▸ TASK ITEM:
Your output should be the entries below, from the first line up to and including the line with "(rest : List", reproduced exactly and with no other lines.
================
-- ==== Sys2Proof/Certificates/Slice0/Obligations.lean ====
section
/-! DEFINITION. The statements for the provers. Each says of the machine what the rule it names says of the SX-4. -/

open Sys2Proof Sys2Proof.Machine

/-! ### The machine -/

/-- A step takes the command at the front of the queue, on the queue's rest. -/
def Obligations.StepTakesTheFront : Prop :=
  ∀ (i : Instr) (rest : List Instr) (s : State), s.pending = i :: rest → step s = exec i { s with pending := rest }

/-- Every step answers a next state, whose queue is the rest; on an empty queue the block idles (the model's choice, log 3). -/
def Obligations.EveryStepAnswersNext : Prop :=
  ∀ s : State, (∃ t, step s = .next t ∧ t.pending = s.pending.tail) ∧ (s.pending = [] → step s = .next s)

/-- A command that names an event which has not come about changes nothing (the model's choice, log 1), nor does a plant command that the
port has not handed over (the model's choice, log 34). -/
def Obligations.EventsNotComeAboutChangeNothing : Prop :=
  ∀ (s : State) (h : HoistId) (b : Byte) (line : Interlock) (sample : GroupSample),
    (s.chip.settled = false → exec (.millisecondMark line) s = .next s) ∧
    (s.chip.segmentOpen h = false → exec (.segmentEvent h) s = .next s ∧ exec (.linkTimeout h) s = .next s) ∧
    (s.chip.timeoutReached h = false → exec (.linkTimeout h) s = .next s) ∧
    ((s.chip.link h).buffer.length ≠ 6 ∨ (s.chip.link h).partialExpired = true →
      exec (.hoistLinkReply h b) s = .next s) ∧
    (6 ≤ (s.chip.link h).buffer.length → (s.chip.link h).partialExpired = false →
      exec (.hoistLinkReplyByte h b) s = .next s) ∧
    ((s.chip.link h).partialExpired = false → exec (.replyPartialTimeout h) s = .next s) ∧
    (s.chip.sampleOpen sample = false → exec (.filterSampleInstant sample) s = .next s) ∧
    (s.chip.sensors.closingComplete = false → exec .interlockClosedAcceptance s = .next s) ∧
    ((s.chip.interlock = .closed ∨ (s.chip.hoist h).interlockSeen = .opened) → exec (.interlockHalt h) s = .next s) ∧
    ((s.chip.interlock = .opened ∨ (s.chip.hoist h).interlockSeen = .closed) →
      exec (.interlockClosedTaken h) s = .next s) ∧
    (expired (s.chip.hoist h).phaseTimer = false → exec (.phaseTimerExpiry h) s = .next s) ∧
    (expired (s.chip.hoist h).dwellTimer = false → exec (.dwellLimitExpiry h) s = .next s) ∧
    ((s.chip.selector.request = false ∨ s.chip.selector.serving ≠ []) → exec .servingStart s = .next s) ∧
    (s.chip.selector.serving = [] → exec .tryHoist s = .next s) ∧
    (s.chip.power.handed.get h = false → exec (.eligibilityReevaluation h) s = .next s) ∧
    (s.chip.power.modeRequests.get h = [] → exec (.endTripsOfAnotherKind h) s = .next s) ∧
    (s.chip.port.buffer.length ≠ 31 ∨ s.chip.port.gapReached = true → exec (.frameComplete b) s = .next s) ∧
    (31 ≤ s.chip.port.buffer.length → s.chip.port.gapReached = false → exec (.plantLinkByte b) s = .next s) ∧
    ((s.chip.port.buffer = [] ∨ s.chip.port.gap < 6) → exec .frameGapTimeout s = .next s) ∧
    (s.chip.port.sending = none → exec .replyEnd s = .next s) ∧
    (s.chip.port.restart = none →
      exec .restartOrderQueue s = .next s ∧ exec .restartPowerAllocator s = .next s ∧
      exec (.restartHoist h) s = .next s) ∧
    (∀ i : Instr, i.payload.isSome = true → s.chip.handedCommand ≠ some i → exec i s = .next s)

/-! ### Reset -/

/-- What power-on reset leaves (R7, R46), with every other block at its initial values and the straps' line rate. -/
def Obligations.PowerOnResetLeaves : Prop :=
  ∀ (s : State) (straps : BitVec 2) (first : Quad Channels), ∃ t, exec (.powerOnReset straps first) s = .next t ∧
    t.pending = s.pending ∧
    (∀ m, t.chip.mass m =
      { state := .absent, nominal := none, measured := none, bay := none, lastBay := none, hoist := none,
        weighHold := false, lifts := 0 }) ∧
    (∀ b, t.chip.bay b =
      { state := .unsurveyed, elevation := none, access := none, service := none, occupant := none, cause := none,
        sensor := none, holder := none }) ∧
    t.chip.selector = { pointer := 3, request := false, serving := [] } ∧
    t.chip.orders.queue = [] ∧ t.chip.heldOrders = [] ∧ t.chip.orders.dropped = 0 ∧
    t.chip.port.attention = Attention.empty ∧ t.chip.port.changed = false ∧
    t.chip.port.rate = lineRateOf straps ∧
    t.chip.interlock = .opened ∧ t.chip.sensors.mark = 0 ∧
    (∀ h, (t.chip.unit h).channels = first.get h ∧ (t.chip.unit h).referenced = false ∧ (t.chip.unit h).count = 0) ∧
    (∀ h, (t.chip.hoist h).phase = .idle ∧ (t.chip.hoist h).active = none ∧ (t.chip.hoist h).staged = none ∧
      (t.chip.hoist h).brake = .set ∧ (t.chip.hoist h).speedRef = 0) ∧
    (∀ h, (t.chip.link h).enabled = true ∧ (t.chip.link h).state = .down) ∧
    t.chip.power.setpoint = 0 ∧ t.chip.power.mode = .standby ∧
    t.chip.params = PlantParams.powerOn ∧ (∀ h, t.chip.hp h = HoistParams.powerOn)

/-- The state after reset meets every law that the steps keep. Its straps and first encoder samples are the model's choice (log 4). -/
def Obligations.ResetMeetsTheLaws : Prop :=
  State.reset.pending = [] ∧ State.reset.chip.Kept ∧ State.reset.chip.OrderPlaces ∧ State.reset.chip.PowerRecords ∧
  State.reset.chip.ParamsInRange ∧ (∀ h, (State.reset.chip.unit h).InRange) ∧
  (∀ b, (State.reset.chip.bay b).Shape) ∧ State.reset.chip.SensorsAgree

/-! ### Laws that every step keeps -/

/-- Able, the brake command, the stopped reference and the attention set stay true to the records (R89, R93, R152, R190).
That they are recomputed at the end of every event is the model's reading (logs 8, 9). -/
def Obligations.StepKeepsItemsTrueToRecords : Prop :=
  ∀ s t : State, s.chip.Kept → step s = .next t → t.chip.Kept

/-- Queued and held orders together never number more than 16 (R116). -/
def Obligations.StepKeepsSixteenOrderPlaces : Prop :=
  ∀ s t : State, s.chip.OrderPlaces → step s = .next t → t.chip.OrderPlaces

/-- The setpoint stays within ±P_PLANT_MAX, the mode follows its sign, and the shares are those of R142 as it stands. -/
def Obligations.StepKeepsPowerRecords : Prop :=
  ∀ s t : State, s.chip.PowerRecords → step s = .next t → t.chip.PowerRecords

/-- Every parameter stays in its range, with the ranges that depend on another (R68, R79, R153), and the drift of a referenced hoist
within DRIFT_LIMIT. -/
def Obligations.StepKeepsParametersInRange : Prop :=
  ∀ s t : State, s.chip.ParamsInRange → step s = .next t → t.chip.ParamsInRange

/-- The items of every Position Unit stay in the ranges of R63. -/
def Obligations.StepKeepsPositionUnitsInRange : Prop :=
  ∀ s t : State, (∀ h, (s.chip.unit h).InRange) → step s = .next t → ∀ h, (t.chip.unit h).InRange

/-- The bay records keep their shape (a cause exactly while BARRED, a holder exactly while held, no occupant where none can be), and a
bay's sensor field stays the level accepted on its line (R25 to R27). -/
def Obligations.StepKeepsBayRecords : Prop :=
  ∀ s t : State, step s = .next t →
    ((∀ b, (s.chip.bay b).Shape) → ∀ b, (t.chip.bay b).Shape) ∧ (s.chip.SensorsAgree → t.chip.SensorsAgree)

/-! ### The Plant Link -/

/-- Every well-formed plant command, put into a frame by any originator under any tag, is a 32-byte frame whose CRC agrees and which
reads back as that command, with its originator and tag (R183, R193, R194). -/
def Obligations.DecodeOfEncode : Prop :=
  ∀ (i : Instr) (o : Originator) (tag : Byte), i.wellFormed = true → i.payload.isSome = true →
    ∃ f, i.encode o tag = some f ∧ f.bytes.length = 32 ∧ f.byte 0 = 0xA5 ∧ f.crcAgrees = true ∧
      f.command = some i ∧ Originator.ofCode (f.byte 1) = some o ∧ f.byte 3 = tag.toNat

/-- Bytes between and within frames, a frame broken by a gap, and one broken by a character error (R181, R182). A character that comes after
the sixth mark of a frame finds it discarded: its own event does that where FRAME_GAP_TIMEOUT has not (the model's choice, log 41). -/
def Obligations.PlantLinkBytesAreFramed : Prop :=
  ∀ (s : State) (b : Byte), s.chip.Kept →
    (s.chip.port.buffer.length < 31 → (s.chip.port.buffer = [] ∨ s.chip.port.gap < 6) →
      ∃ t, exec (.plantLinkByte b) s = .next t ∧ t.pending = s.pending ∧ s.chip.unchangedBut t.chip [.port] ∧
      t.chip.port = (if s.chip.port.buffer = [] ∧ b ≠ 0xA5#8 then s.chip.port
        else { s.chip.port with buffer := s.chip.port.buffer ++ [b], gap := 0 })) ∧
    (s.chip.port.buffer ≠ [] → 6 ≤ s.chip.port.gap → ∃ t, exec (.plantLinkByte b) s = .next t ∧
      t.pending = s.pending ∧ s.chip.unchangedBut t.chip [.port] ∧ t.chip.port = { s.chip.port with
        buffer := if b = 0xA5#8 then [b] else [], gap := 0, lengthErrors := satInc16 s.chip.port.lengthErrors }) ∧
    (s.chip.port.buffer ≠ [] → 6 ≤ s.chip.port.gap → ∃ t, exec .frameGapTimeout s = .next t ∧
      t.pending = s.pending ∧ s.chip.unchangedBut t.chip [.port] ∧
      t.chip.port = { s.chip.port with
        buffer := [], gap := 0, lengthErrors := satInc16 s.chip.port.lengthErrors }) ∧
    (∃ t, exec .characterError s = .next t ∧ t.pending = s.pending ∧ s.chip.unchangedBut t.chip [.port] ∧
      t.chip.port = { s.chip.port with
        buffer := [], gap := 0, characterErrors := satInc16 s.chip.port.characterErrors
        lengthErrors := if s.chip.port.buffer ≠ [] ∧ 6 ≤ s.chip.port.gap then satInc16 s.chip.port.lengthErrors
          else s.chip.port.lengthErrors })

/-- A complete frame is checked by its CRC and placed: in hand, pending, or discarded and counted (R183). -/
def Obligations.CompleteFramesArePlaced : Prop :=
  ∀ (s : State) (b : Byte) (f : Frame), s.chip.Kept → s.chip.port.buffer.length = 31 → s.chip.port.gap < 6 →
    f = ⟨s.chip.port.buffer ++ [b]⟩ → ∃ t, exec (.frameComplete b) s = .next t ∧ t.pending = s.pending ∧
      s.chip.unchangedBut t.chip [.port] ∧ t.chip.port.buffer = [] ∧ t.chip.port.gap = 0 ∧
      (f.crcAgrees = false → t.chip.port = { s.chip.port with
        buffer := [], gap := 0, checkErrors := satInc16 s.chip.port.checkErrors }) ∧
      (f.crcAgrees = true → s.chip.port.inHand = none → t.chip.port.inHand = some f) ∧
      (f.crcAgrees = true → s.chip.port.inHand ≠ none → s.chip.port.nextFrame = none → t.chip.port =
        { s.chip.port with buffer := [], gap := 0, nextFrame := some f }) ∧
      (f.crcAgrees = true → s.chip.port.inHand ≠ none → s.chip.port.nextFrame ≠ none → t.chip.port =
        { s.chip.port with buffer := [], gap := 0, overruns := satInc16 s.chip.port.overruns })

/-- The port's own checks of a frame it takes, in their order: ORIGIN, UNKNOWN, DENIED; one that passes is handed to its owner and not
yet answered (R184, R185). -/
def Obligations.PortChecksAreMadeInOrder : Prop :=
  ∀ (s : State) (b : Byte) (f : Frame), s.chip.Kept → s.chip.port.buffer.length = 31 → s.chip.port.gap < 6 →
    f = ⟨s.chip.port.buffer ++ [b]⟩ → f.crcAgrees = true → s.chip.port.inHand = none →
    s.chip.port.sending = none → s.chip.port.restart = none → ∃ t, exec (.frameComplete b) s = .next t ∧
      (Originator.ofCode (f.byte 1) = none → t.chip.port.sending = some (replyOf f (refuse .origin))) ∧
      (∀ o, Originator.ofCode (f.byte 1) = some o → f.command = none →
        t.chip.port.sending = some (replyOf f (refuse .unknown))) ∧
      (∀ o i, Originator.ofCode (f.byte 1) = some o → f.command = some i → o.permits i = false →
        t.chip.port.sending = some (replyOf f (refuse .denied))) ∧
      (∀ o i, Originator.ofCode (f.byte 1) = some o → f.command = some i → o.permits i = true →
        t.chip.port.sending = none ∧ t.chip.handedCommand = some i)

/-- At the end of a reply the frame in hand becomes absent, and a pending frame is taken (R184). -/
def Obligations.ReplyEndTakesThePendingFrame : Prop :=
  ∀ (s : State) (r : Reply), s.chip.Kept → s.chip.port.sending = some r → ∃ t, exec .replyEnd s = .next t ∧
    t.pending = s.pending ∧ s.chip.unchangedBut t.chip [.port] ∧ t.chip.port.nextFrame = none ∧
    (s.chip.port.nextFrame = none → t.chip.port = { s.chip.port with inHand := none, sending := none }) ∧
    (∀ f, s.chip.port.nextFrame = some f → t.chip.port.inHand = some f ∧
      t.chip.port.sending = (portRefusal f).map fun reason => replyOf f (refuse reason))

/-! ### Queries -/

/-- GET_MASS reports the record named, and NEXT_MASS the first from a number in the filter's states, or NONE; a number out of range or an
empty filter is refused RANGE (R23, R24). -/
def Obligations.MassQueriesAnswer : Prop :=
  ∀ (s : State) (m : MassId) (start filter : Nat),
    (s.Hands (.getMass (massNumber m)) → ∃ t, exec (.getMass (massNumber m)) s = .next t ∧ t.pending = s.pending ∧
      s.chip.unchangedBut t.chip [.port] ∧ s.chip.repliedWith t.chip (answerDone (s.chip.massResult m))) ∧
    (s.Hands (.nextMass start filter) → 1 ≤ start → start ≤ 96 → filter % 64 ≠ 0 →
      ∃ t, exec (.nextMass start filter) s = .next t ∧ t.pending = s.pending ∧ s.chip.unchangedBut t.chip [.port] ∧
        (start ≤ massNumber m → filter.testBit (s.chip.mass m).state.code = true →
          (∀ k, start ≤ massNumber k → massNumber k < massNumber m →
            filter.testBit (s.chip.mass k).state.code = false) →
          s.chip.repliedWith t.chip (answerDone (s.chip.massResult m))) ∧
        ((∀ k, start ≤ massNumber k → filter.testBit (s.chip.mass k).state.code = false) →
          s.chip.repliedWith t.chip ⟨.done, List.replicate 24 0⟩)) ∧
    (s.Hands (.nextMass start filter) → (start = 0 ∨ 96 < start ∨ filter % 64 = 0) →
      ∃ t, exec (.nextMass start filter) s = .next t ∧ t.pending = s.pending ∧ s.chip.unchangedBut t.chip [.port] ∧
        s.chip.repliedWith t.chip (refuse .range))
================
▸ RESPONSE AREA:
-- ==== Sys2Proof/Certificates/Slice0/Obligations.lean ====
section
/-! DEFINITION. The statements for the provers. Each says of the machine what the rule it names says of the SX-4. -/

open Sys2Proof Sys2Proof.Machine

/-! ### The machine -/

/-- A step takes the command at the front of the queue, on the queue's rest. -/
def Obligations.StepTakesTheFront : Prop :=
  ∀ (i : Instr) (rest : List Instr) (s : State), s.pending = i :: rest → step s = exec i { s with pending := rest }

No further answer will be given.